Steels and metal alloys

Duplex stainless steels possess a microstructure formed by two main phases: ferrite and austenite. They are used in a wide range of applications due to their advantageous properties.

High temperatures during the manufacturing processes can modify the balance of alloying elements and can lead to a drastic deterioration in toughness, corrosion resistance, and weldability of duplex stainless steels. Thus, detailed microstructure analysis of duplex steels is essential.

LiteScope benefits:

• The AFM-in-SEM approach enables fast and accurate localization of a single grain on the sample, and its thorough characterization including phase identification, crystallographic orientation, and topographical measurement.
• All in one measurement.

Published with courtesy: Marina Knyazeva, TU Dortmund, Germany

In this case, the AFM-in-SEM approach was further extended by adding a nanoindenter to the LiteScope scan head. Nanoindentation represents an extremely versatile technique to determine material mechanical properties at the nanoscale such as elastic modulus, hardness values, fracture toughness, or creep and yield stress. This hybrid technique enabled sample phase identification, precise indentation targeting, and topographical analysis – all in one measurement.

LiteScope benefits:

• Fast and precise identification of a wide range of separate phases of small size.
• Indentation of individual phases with nanometer precision.
• Precise indent analysis by AFM.

Published with courtesy: C. Julia-Schmutz, CSEM SA Neuchâtel, Switzerland

The fatigue crack propagation behavior of chromium steel was studied using the AFM-in-SEM technique in combination with a focused ion beam (FIB). The crack was initiated using the FIB on the steel sample mounted in a tensile/compression module and the propagation of the crack was simultaneously analyzed by both the AFM and SEM.  

LiteScope benefits:

• Precise initiation and location of the crack by SEM-FIB.
• Analysis of the crack propagation after cyclic loading by both techniques.
• 3D CPEM view enabled detailed analysis and a better understanding of the obtained data.

Published with courtesy: Ing. Ivo Kuběna, Ph.D.

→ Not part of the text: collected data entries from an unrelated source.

-- ==== Sys2Proof/Tests/Slice0.lean ====
section
/-! SUPPORT. Tests. Every expected value comes from spec/95_test_vectors.md (the vector is named beside the test) or is
written out from the tables of the spec. The last part has a witness for the hypotheses of every statement of
Certificates/Slice0/Obligations.lean that has some. -/

namespace Sys2Proof.Tests

open Sys2Proof Sys2Proof.Machine

/-! ### States -/

/-- A block at rest with a given control register, queues and flags; everything else as at reset. -/
def block (c : Word) (txq rxq : List Byte) (done err clkt : Bool) : State :=
  { State.reset with regC := c, txq := txq, rxq := rxq, done := done, err := err, clkt := clkt }

/-- The start state of program P1 of 95_test_vectors.md. -/
def dirty : State := { block 0x00E0000D#32 [0x99#8] [0x77#8, 0x66#8] true true false with regDiv := 0x1234#32 }

/-- A transfer in progress with one byte to send and one received. -/
def active : State := block 0x80#32 [0x2A#8] [0x01#8] false false true

/-- A block with a full store. -/
def full : State := block 0#32 (List.replicate 8 0x11#8) (List.replicate 8 0x22#8) false false false

/-- A block that stands at a label of an operation. -/
def standing (p : Position) (s : State) : State := { s with seq := some p }

/-- A block with moves still to come. -/
def withMoves (ms : List Move) (s : State) : State := { s with agenda := ms }

/-- A window that is not live. -/
def dead : State := { dirty with config := { Config.default with windowLive := false } }

/-- A legal layout of the register window that is not the default: the registers in reverse order (92_eei_decisions.md D1: only
their being distinct matters). -/
def reversed : RegOff := { c := 0x1C, s := 0x18, dlen := 0x14, a := 0x10, fifo := 0x0C, div := 0x08, del := 0x04, clkt := 0x00 }

/-- `cfg` of a block whose registers are 0 but for `C.ST` (10_state.md R44). -/
def plainCfg : BusView :=
  { a := 0#32, dlen := 0#32, del := 0#32, clkt := 0#32, div := 0#32, read := false, cs := 0, cpha := false, cpol := false,
    cspol0 := false, cspol1 := false, cspol2 := false, en := false, coreHz := 250000000#32 }

/-- `reg[C]` after a step that goes on. -/
def cAfter : Result → Option Word
  | .next s => some s.regC
  | .fault _ => none
  | .refused _ => none

/-- `reg[DIV]` after a step that goes on. -/
def divAfter : Result → Option Word
  | .next s => some s.regDiv
  | .fault _ => none
  | .refused _ => none

/-- The word read by a step that goes on. -/
def readBy : Result → Option Word
  | .next s => some s.rdata
  | .fault _ => none
  | .refused _ => none

/-! ### WellFormed refuses each ill-formed operand -/

/-- 30_encoding.md R92: pin 54 of 54. -/
theorem test_wellFormed_refuses_pin_54 : (Instr.setPinMode 54#6 .i2c).wellFormed Config.default = false := by decide

/-- The last pin is well-formed. -/
theorem test_wellFormed_accepts_pin_53 : (Instr.setPinMode 53#6 .i2c).wellFormed Config.default = true := by decide

/-- 47_exchange.md R236: a limit of 0. -/
theorem test_wellFormed_refuses_limit_0 : (Instr.exchangeBounded [0x10#8] 0).wellFormed Config.default = false := by decide

/-- 47_exchange.md R225: two flags in one mask, no flag, and a bit that is no flag. -/
theorem test_wellFormed_refuses_masks :
    (Instr.spin 0x30#32).wellFormed Config.default = false ∧ (Instr.spin 0#32).wellFormed Config.default = false ∧
      (Instr.spin 0x400#32).wellFormed Config.default = false ∧ (Instr.spin 0x20#32).wellFormed Config.default = true := by
  decide

/-! ### Layouts and parameters -/

/-- 10_state.md R27, R30: the masks of the default layouts. -/
theorem test_default_masks :
    CLayout.default.defined = 0x00E087FF#32 ∧ CLayout.default.storedMask = 0x00E087CF#32 ∧
      CLayout.default.clearMask = 0x30#32 ∧ CLayout.default.csMask = 0x3#32 ∧ SLayout.default.defined = 0x3FF#32 := by
  decide

/-- 00_scope.md R7: the default parameters meet their own conditions. -/
theorem test_default_config_wf : Config.default.Wf := by decide

/-! ### Decoding, from words written out from the tables -/

/-- 30_encoding.md R97: the sixteen `PORT` rows, `we` in bit 37, `off` in bits 36:32. -/
theorem test_decode_port_reads :
    decode RegOff.default (.port 0x0000000000#38) = .ok .rdC ∧ decode RegOff.default (.port 0x0400000000#38) = .ok .rdS ∧
    decode RegOff.default (.port 0x0800000000#38) = .ok .rdDlen ∧ decode RegOff.default (.port 0x0C00000000#38) = .ok .rdA ∧
    decode RegOff.default (.port 0x1000000000#38) = .ok .rdFifo ∧ decode RegOff.default (.port 0x1400000000#38) = .ok .rdDiv ∧
    decode RegOff.default (.port 0x1800000000#38) = .ok .rdDel ∧ decode RegOff.default (.port 0x1C00000000#38) = .ok .rdClkt :=
  ⟨rfl, rfl, rfl, rfl, rfl, rfl, rfl, rfl⟩

/-- V17, V23, V29, V24, V28: the writes, with data. -/
theorem test_decode_port_writes :
    decode RegOff.default (.port 0x2000000038#38) = .ok (.wrC 0x38#32) ∧ decode RegOff.default (.port 0x24FFFFFFFF#38) = .ok (.wrS 0xFFFFFFFF#32) ∧
    decode RegOff.default (.port 0x2812345678#38) = .ok (.wrDlen 0x12345678#32) ∧ decode RegOff.default (.port 0x2C00000075#38) = .ok (.wrA 0x75#32) ∧
    decode RegOff.default (.port 0x30ABCDEF12#38) = .ok (.wrFifo 0xABCDEF12#32) ∧
    decode RegOff.default (.port 0x34000109C5#38) = .ok (.wrDiv 0x000109C5#32) ∧
    decode RegOff.default (.port 0x3800300030#38) = .ok (.wrDel 0x00300030#32) ∧ decode RegOff.default (.port 0x3C00000040#38) = .ok (.wrClkt 0x40#32) :=
  ⟨rfl, rfl, rfl, rfl, rfl, rfl, rfl, rfl⟩

/-- V63 to V67: the `PIN` words. -/
theorem test_decode_pin :
    decode RegOff.default (.pin 0x05#7) = .ok (.setPinMode 2#6 .i2c) ∧ decode RegOff.default (.pin 0x07#7) = .ok (.setPinMode 3#6 .i2c) ∧
    decode RegOff.default (.pin 0x04#7) = .ok (.setPinMode 2#6 .input) ∧ decode RegOff.default (.pin 0x06#7) = .ok (.setPinMode 3#6 .input) ∧
    decode RegOff.default (.pin 0x6D#7) = .ok (.setPinMode 54#6 .i2c) := ⟨rfl, rfl, rfl, rfl, rfl⟩

/-- 30_encoding.md R93: `OP` indices 0 to 6. -/
theorem test_decode_op_low :
    decode RegOff.default (.op 0#4 [.bus .aux1]) = .ok (.beginBus .aux1) ∧ decode RegOff.default (.op 1#4 [.bus (.other 7)]) = .ok (.endBus (.other 7)) ∧
    decode RegOff.default (.op 2#4 [.u32 400000#32]) = .ok (.setSpeed 400000#32) ∧ decode RegOff.default (.op 3#4 [.u8 6#8]) = .ok (.chipSelect 6#8) ∧
    decode RegOff.default (.op 4#4 [.u8 1#8, .u8 0#8]) = .ok (.chipSelectPolarity 1#8 0#8) ∧
    decode RegOff.default (.op 5#4 [.u8 1#8, .u8 0#8]) = .ok (.mode 1#8 0#8) ∧
    decode RegOff.default (.op 6#4 [.bytes [0xA0#8, 0x01#8]]) = .ok (.transmit [0xA0#8, 0x01#8]) := ⟨rfl, rfl, rfl, rfl, rfl, rfl, rfl⟩

/-- 30_encoding.md R93: `OP` indices 7 to 12, and R99: 13 to 15 are refused. -/
theorem test_decode_op_high :
    decode RegOff.default (.op 7#4 [.nat 3]) = .ok (.receive 3) ∧ decode RegOff.default (.op 8#4 [.bytes [0x2A#8]]) = .ok (.exchange [0x2A#8]) ∧
    decode RegOff.default (.op 9#4 [.u32 2501#32]) = .ok (.setDivider 2501#32) ∧ decode RegOff.default (.op 10#4 []) = .ok .clearFifo ∧
    decode RegOff.default (.op 11#4 [.bytes [0x10#8], .nat 1000]) = .ok (.exchangeBounded [0x10#8] 1000) ∧
    decode RegOff.default (.op 12#4 [.u32 0x20#32]) = .ok (.spin 0x20#32) ∧
    decode RegOff.default (.op 13#4 []) = .error (.reservedOpid 13#4) ∧ decode RegOff.default (.op 15#4 []) = .error (.reservedOpid 15#4) ∧
    decode RegOff.default (.op 7#4 [.u8 3#8]) = .error (.wrongOperands 7#4) := ⟨rfl, rfl, rfl, rfl, rfl, rfl, rfl, rfl, rfl⟩

/-- 30_encoding.md R94: the two `HW` tags; R99: an offset that is not a multiple of 4. -/
theorem test_decode_hw_and_misaligned :
    decode RegOff.default (.hw 0#1 none) = .ok (.engByte none) ∧ decode RegOff.default (.hw 1#1 none) = .ok .engDone ∧
    decode RegOff.default (.port 0x2100000000#38) = .error (.misalignedOffset 1#5) ∧
    decode RegOff.default (.port 0x1E00000000#38) = .error (.misalignedOffset 0x1E#5) := ⟨rfl, rfl, rfl, rfl⟩

/-- 30_encoding.md R91: `off` is the byte offset of the register in the window, so with other offsets a word is another
register's; an offset that is no multiple of 4 is refused in every layout. -/
theorem test_decode_follows_the_layout :
    reversed.Wf ∧ decode reversed (.port 0x2000000080#38) = .ok (.wrClkt 0x80#32) ∧
      decode reversed (.port 0x1800000000#38) = .ok .rdS ∧
      decode reversed (.port 0x1A00000000#38) = .error (.misalignedOffset 0x1A#5) := ⟨by decide, rfl, rfl, rfl⟩

/-- The opcode table's words: a `PORT` word in five bytes, the others by their own widths (log 4). -/
theorem test_decodeTableWord :
    decodeTableWord 40 0x2000000080 = some (.wrC 0x80#32) ∧ decodeTableWord 7 0x05 = some (.setPinMode 2#6 .i2c) ∧
    decodeTableWord 8 0x6D = some (.setPinMode 54#6 .i2c) ∧ decodeTableWord 8 0x0A = some .clearFifo ∧
    decodeTableWord 1 1 = some .engDone ∧ decodeTableWord 4 13 = none := ⟨rfl, rfl, rfl, rfl, rfl, rfl⟩

/-- A command that arrives at the block after reset is the next step's (V18's word). -/
theorem test_withFetchWord_runs_the_word :
    step (State.reset.withFetchWord 40 0x2000000080) = .next { State.reset with regC := 0x80#32, hist := [.xferBegin] } := rfl

/-! ### The register port -/

/-- V1 to V8. -/
theorem test_rdS_V1_to_V8 :
    [block 0#32 [] [] false false false, block 0x80#32 [] [] false false false, block 0x80#32 [] [] true false false,
      block 0x80#32 (List.replicate 3 0#8) [] false false false, block 0x80#32 (List.replicate 4 0#8) [] false false false,
      block 0x80#32 [] [0#8] false false false, block 0x80#32 [] (List.replicate 11 0#8) false false false,
      block 0x80#32 [] (List.replicate 12 0#8) false false false].map (fun s => readBy (exec .rdS s)) =
    [some 0x10#32, some 0x15#32, some 0x17#32, some 0x15#32, some 0x11#32, some 0x35#32, some 0x35#32, some 0x3D#32] := by
  decide

/-- V9 to V16. -/
theorem test_rdS_V9_to_V16 :
    [block 0x80#32 [] (List.replicate 16 0#8) true false false, block 0x80#32 (List.replicate 16 0#8) [] false false false,
      block 0#32 (List.replicate 16 0#8) [] false false false,
      block 0x80#32 (List.replicate 8 0#8) (List.replicate 8 0#8) false false false,
      block 0x80#32 (List.replicate 4 0#8) (List.replicate 12 0#8) false false false, block 0#32 [] [] false true true,
      block 0x80#32 [] [0#8] true true false, block 0x80#32 (List.replicate 15 0#8) [] false false false].map
        (fun s => readBy (exec .rdS s)) =
    [some 0xAF#32, some 0x41#32, some 0x40#32, some 0x21#32, some 0x29#32, some 0x310#32, some 0x137#32, some 0x11#32] := by
  decide

/-- V17: the stored field stays, both queues are emptied. -/
theorem test_wrC_V17 :
    exec (.wrC 0x38#32) (block 0x8#32 [1#8, 2#8] [0x7F#8] false false false) =
      .next { block 0x8#32 [] [] false false false with hist := [.flush] } := rfl

/-- V18 to V22: the rising edge, the falling edge, no edge, one clear bit alone, a reserved bit. -/
theorem test_wrC_V18_to_V22 :
    exec (.wrC 0x80#32) (block 0#32 [] [] true true true) =
      .next { block 0x80#32 [] [] false false false with hist := [.xferBegin] } ∧
    exec (.wrC 0#32) (block 0x80#32 [] [] true true false) =
      .next { block 0#32 [] [] false true false with hist := [.xferEnd] } ∧
    exec (.wrC 0x88#32) (block 0x80#32 [] [] true false false) = .next (block 0x88#32 [] [] true false false) ∧
    exec (.wrC 0x10#32) dirty = .refused .partialClear ∧ exec (.wrC 0x20#32) dirty = .refused .partialClear ∧
    exec (.wrC 0x800#32) dirty = .refused .reservedControlBit ∧
    exec (.wrC 0x01000000#32) dirty = .refused .reservedControlBit := ⟨rfl, rfl, rfl, rfl, rfl, rfl, rfl⟩

/-- 40_register_port.md R121: the stored fields, at rest and in the start state of P1. -/
theorem test_rdC : readBy (exec .rdC dirty) = some 0x00E0000D#32 := by decide

/-- V23. -/
theorem test_wrS_V23 : exec (.wrS 0xFFFFFFFF#32) (block 0#32 [] [] true true true) = .next (block 0#32 [] [] true true true) :=
  rfl

/-- V24, V26. -/
theorem test_wrFifo_V24_V26 :
    exec (.wrFifo 0xABCDEF12#32) (block 0#32 [] [] true false false) = .next (block 0#32 [0x12#8] [] false false false) ∧
    exec (.wrFifo 0#32) full = .refused .fifoNoRoom := ⟨rfl, rfl⟩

Tungsten alloys represent promising candidates to replace tungsten in the first wall applications in future fusion facilities. Since tungsten is susceptible to oxidation at elevated temperatures, various oxide-forming elements (chromium, titanium, silicon) are being added to tungsten to induce self-passivation.

Herein, W-10Cr-1Hf alloy with hafnium oxide particle dispersion was prepared by spark plasma sintering, wherein unique features of the microstructure were discovered by the AFM-in-SEM approach.

LiteScope benefits:

• Fast and accurate localization of the region of interest. CPEM view. 
• Visualization of differences between material (SEM) and topography (AFM) contrast.
• CPEM can accommodate multiple channels (e.g. BSE,  SE, and topography).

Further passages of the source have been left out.